From the records below, print exactly the lines starting at the one containing "step s = .next s' → ∃" and ending at the one containing "that does it", ends included, and nothing else.

Segment Open

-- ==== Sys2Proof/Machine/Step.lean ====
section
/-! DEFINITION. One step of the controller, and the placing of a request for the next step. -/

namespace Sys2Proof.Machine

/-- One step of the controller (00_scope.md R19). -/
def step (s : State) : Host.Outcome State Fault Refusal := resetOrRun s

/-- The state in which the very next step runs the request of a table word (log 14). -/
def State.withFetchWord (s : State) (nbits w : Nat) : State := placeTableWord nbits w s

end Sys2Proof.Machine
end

Segment Closed
Segment Open

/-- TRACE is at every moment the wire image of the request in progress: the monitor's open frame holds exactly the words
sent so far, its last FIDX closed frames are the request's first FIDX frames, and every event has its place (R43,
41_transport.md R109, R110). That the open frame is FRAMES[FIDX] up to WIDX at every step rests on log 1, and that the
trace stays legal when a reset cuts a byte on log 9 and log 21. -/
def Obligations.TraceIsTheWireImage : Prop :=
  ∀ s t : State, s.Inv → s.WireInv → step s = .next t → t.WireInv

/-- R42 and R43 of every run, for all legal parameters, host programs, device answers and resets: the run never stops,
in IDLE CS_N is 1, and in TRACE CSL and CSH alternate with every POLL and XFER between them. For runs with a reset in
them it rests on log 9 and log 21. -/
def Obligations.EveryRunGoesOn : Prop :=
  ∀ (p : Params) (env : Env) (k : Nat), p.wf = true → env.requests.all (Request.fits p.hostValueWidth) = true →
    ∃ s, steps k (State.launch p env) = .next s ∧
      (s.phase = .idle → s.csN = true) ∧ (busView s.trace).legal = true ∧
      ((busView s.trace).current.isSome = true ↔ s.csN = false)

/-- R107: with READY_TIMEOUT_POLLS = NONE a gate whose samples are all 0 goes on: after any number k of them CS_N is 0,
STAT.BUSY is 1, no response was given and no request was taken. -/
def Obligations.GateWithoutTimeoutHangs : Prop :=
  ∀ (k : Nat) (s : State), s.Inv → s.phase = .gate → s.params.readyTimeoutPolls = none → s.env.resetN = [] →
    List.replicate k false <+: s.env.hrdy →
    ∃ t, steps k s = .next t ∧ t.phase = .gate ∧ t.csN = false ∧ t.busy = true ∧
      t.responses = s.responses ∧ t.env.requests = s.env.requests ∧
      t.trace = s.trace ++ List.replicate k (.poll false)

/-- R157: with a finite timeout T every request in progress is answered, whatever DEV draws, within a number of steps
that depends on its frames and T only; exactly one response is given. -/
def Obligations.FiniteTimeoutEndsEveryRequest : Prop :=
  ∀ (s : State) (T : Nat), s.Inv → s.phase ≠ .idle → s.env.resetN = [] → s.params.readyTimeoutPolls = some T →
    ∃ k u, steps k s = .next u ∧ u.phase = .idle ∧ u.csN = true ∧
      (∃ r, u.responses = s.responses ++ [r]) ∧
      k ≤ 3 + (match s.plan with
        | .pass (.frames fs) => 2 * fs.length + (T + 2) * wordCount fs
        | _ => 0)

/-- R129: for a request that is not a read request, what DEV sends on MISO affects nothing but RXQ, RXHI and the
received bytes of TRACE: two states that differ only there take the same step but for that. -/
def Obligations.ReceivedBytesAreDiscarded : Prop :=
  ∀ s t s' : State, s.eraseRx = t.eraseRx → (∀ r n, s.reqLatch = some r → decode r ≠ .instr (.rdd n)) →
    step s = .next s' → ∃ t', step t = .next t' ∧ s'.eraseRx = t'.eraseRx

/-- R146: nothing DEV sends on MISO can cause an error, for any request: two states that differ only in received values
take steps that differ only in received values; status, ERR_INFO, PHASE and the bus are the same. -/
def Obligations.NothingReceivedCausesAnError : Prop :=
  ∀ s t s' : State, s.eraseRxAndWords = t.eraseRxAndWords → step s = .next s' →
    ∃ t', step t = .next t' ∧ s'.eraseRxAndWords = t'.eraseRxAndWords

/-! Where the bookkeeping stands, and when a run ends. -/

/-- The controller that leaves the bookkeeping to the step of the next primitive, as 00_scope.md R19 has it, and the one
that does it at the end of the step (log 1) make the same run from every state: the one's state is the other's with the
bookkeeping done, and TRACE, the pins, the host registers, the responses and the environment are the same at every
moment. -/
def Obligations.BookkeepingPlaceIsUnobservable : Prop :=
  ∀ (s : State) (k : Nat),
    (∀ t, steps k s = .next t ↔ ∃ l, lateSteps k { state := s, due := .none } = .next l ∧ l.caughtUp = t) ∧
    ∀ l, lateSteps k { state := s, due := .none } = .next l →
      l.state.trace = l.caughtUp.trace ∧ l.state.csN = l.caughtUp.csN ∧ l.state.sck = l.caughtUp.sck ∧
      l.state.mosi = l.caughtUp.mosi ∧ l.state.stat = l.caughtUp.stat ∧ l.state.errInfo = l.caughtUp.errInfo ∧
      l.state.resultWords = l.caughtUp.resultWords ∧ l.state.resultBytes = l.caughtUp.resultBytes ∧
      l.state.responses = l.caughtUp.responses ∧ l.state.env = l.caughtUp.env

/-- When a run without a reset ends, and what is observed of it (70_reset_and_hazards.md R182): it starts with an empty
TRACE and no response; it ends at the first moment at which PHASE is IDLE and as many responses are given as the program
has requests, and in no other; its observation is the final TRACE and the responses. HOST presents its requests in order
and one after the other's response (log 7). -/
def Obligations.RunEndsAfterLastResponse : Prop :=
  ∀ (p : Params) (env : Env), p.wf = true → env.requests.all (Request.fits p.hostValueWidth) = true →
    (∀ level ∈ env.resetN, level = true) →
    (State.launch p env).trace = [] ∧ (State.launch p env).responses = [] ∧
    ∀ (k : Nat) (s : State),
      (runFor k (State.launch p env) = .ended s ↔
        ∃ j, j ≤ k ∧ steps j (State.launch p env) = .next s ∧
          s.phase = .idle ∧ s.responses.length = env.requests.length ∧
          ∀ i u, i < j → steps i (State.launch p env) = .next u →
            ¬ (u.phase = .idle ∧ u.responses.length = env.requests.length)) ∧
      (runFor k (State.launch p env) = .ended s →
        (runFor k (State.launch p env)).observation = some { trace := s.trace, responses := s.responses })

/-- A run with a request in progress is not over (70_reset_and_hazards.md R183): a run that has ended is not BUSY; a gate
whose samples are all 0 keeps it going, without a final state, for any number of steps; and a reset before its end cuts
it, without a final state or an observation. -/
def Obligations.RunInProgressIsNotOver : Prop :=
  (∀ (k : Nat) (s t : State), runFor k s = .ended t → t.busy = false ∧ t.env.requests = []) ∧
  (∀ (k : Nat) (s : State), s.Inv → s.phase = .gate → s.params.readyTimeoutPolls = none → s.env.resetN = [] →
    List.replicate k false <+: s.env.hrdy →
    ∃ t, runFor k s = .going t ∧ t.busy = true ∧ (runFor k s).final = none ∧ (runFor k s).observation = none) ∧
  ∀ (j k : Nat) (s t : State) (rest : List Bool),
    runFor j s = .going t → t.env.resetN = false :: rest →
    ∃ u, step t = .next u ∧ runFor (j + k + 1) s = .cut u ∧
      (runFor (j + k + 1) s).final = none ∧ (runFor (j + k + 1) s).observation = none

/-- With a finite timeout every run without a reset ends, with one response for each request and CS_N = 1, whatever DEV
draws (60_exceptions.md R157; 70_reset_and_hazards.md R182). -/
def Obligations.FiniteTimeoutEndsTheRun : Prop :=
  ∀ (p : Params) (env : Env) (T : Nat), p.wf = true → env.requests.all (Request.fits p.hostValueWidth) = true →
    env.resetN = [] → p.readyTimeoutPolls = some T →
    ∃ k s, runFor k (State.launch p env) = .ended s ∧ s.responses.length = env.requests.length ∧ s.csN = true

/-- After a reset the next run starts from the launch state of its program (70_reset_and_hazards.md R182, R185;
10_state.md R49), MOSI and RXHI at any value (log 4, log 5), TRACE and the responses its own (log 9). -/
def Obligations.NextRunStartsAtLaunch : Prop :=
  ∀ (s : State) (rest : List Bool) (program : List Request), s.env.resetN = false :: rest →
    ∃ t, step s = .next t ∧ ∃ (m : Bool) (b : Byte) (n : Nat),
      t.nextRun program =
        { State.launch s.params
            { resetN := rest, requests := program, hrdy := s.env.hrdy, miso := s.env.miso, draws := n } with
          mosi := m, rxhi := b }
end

Segment Closed

• _TASK OUTPUT_:
    step s = .next s' → ∃ t', step t = .next t' ∧ s'.eraseRx = t'.eraseRx

/-- R146: nothing DEV sends on MISO can cause an error, for any request: two states that differ only in received values
take steps that differ only in received values; status, ERR_INFO, PHASE and the bus are the same. -/
def Obligations.NothingReceivedCausesAnError : Prop :=
  ∀ s t s' : State, s.eraseRxAndWords = t.eraseRxAndWords → step s = .next s' →
    ∃ t', step t = .next t' ∧ s'.eraseRxAndWords = t'.eraseRxAndWords

/-! Where the bookkeeping stands, and when a run ends. -/

/-- The controller that leaves the bookkeeping to the step of the next primitive, as 00_scope.md R19 has it, and the one
that does it at the end of the step (log 1) make the same run from every state: the one's state is the other's with the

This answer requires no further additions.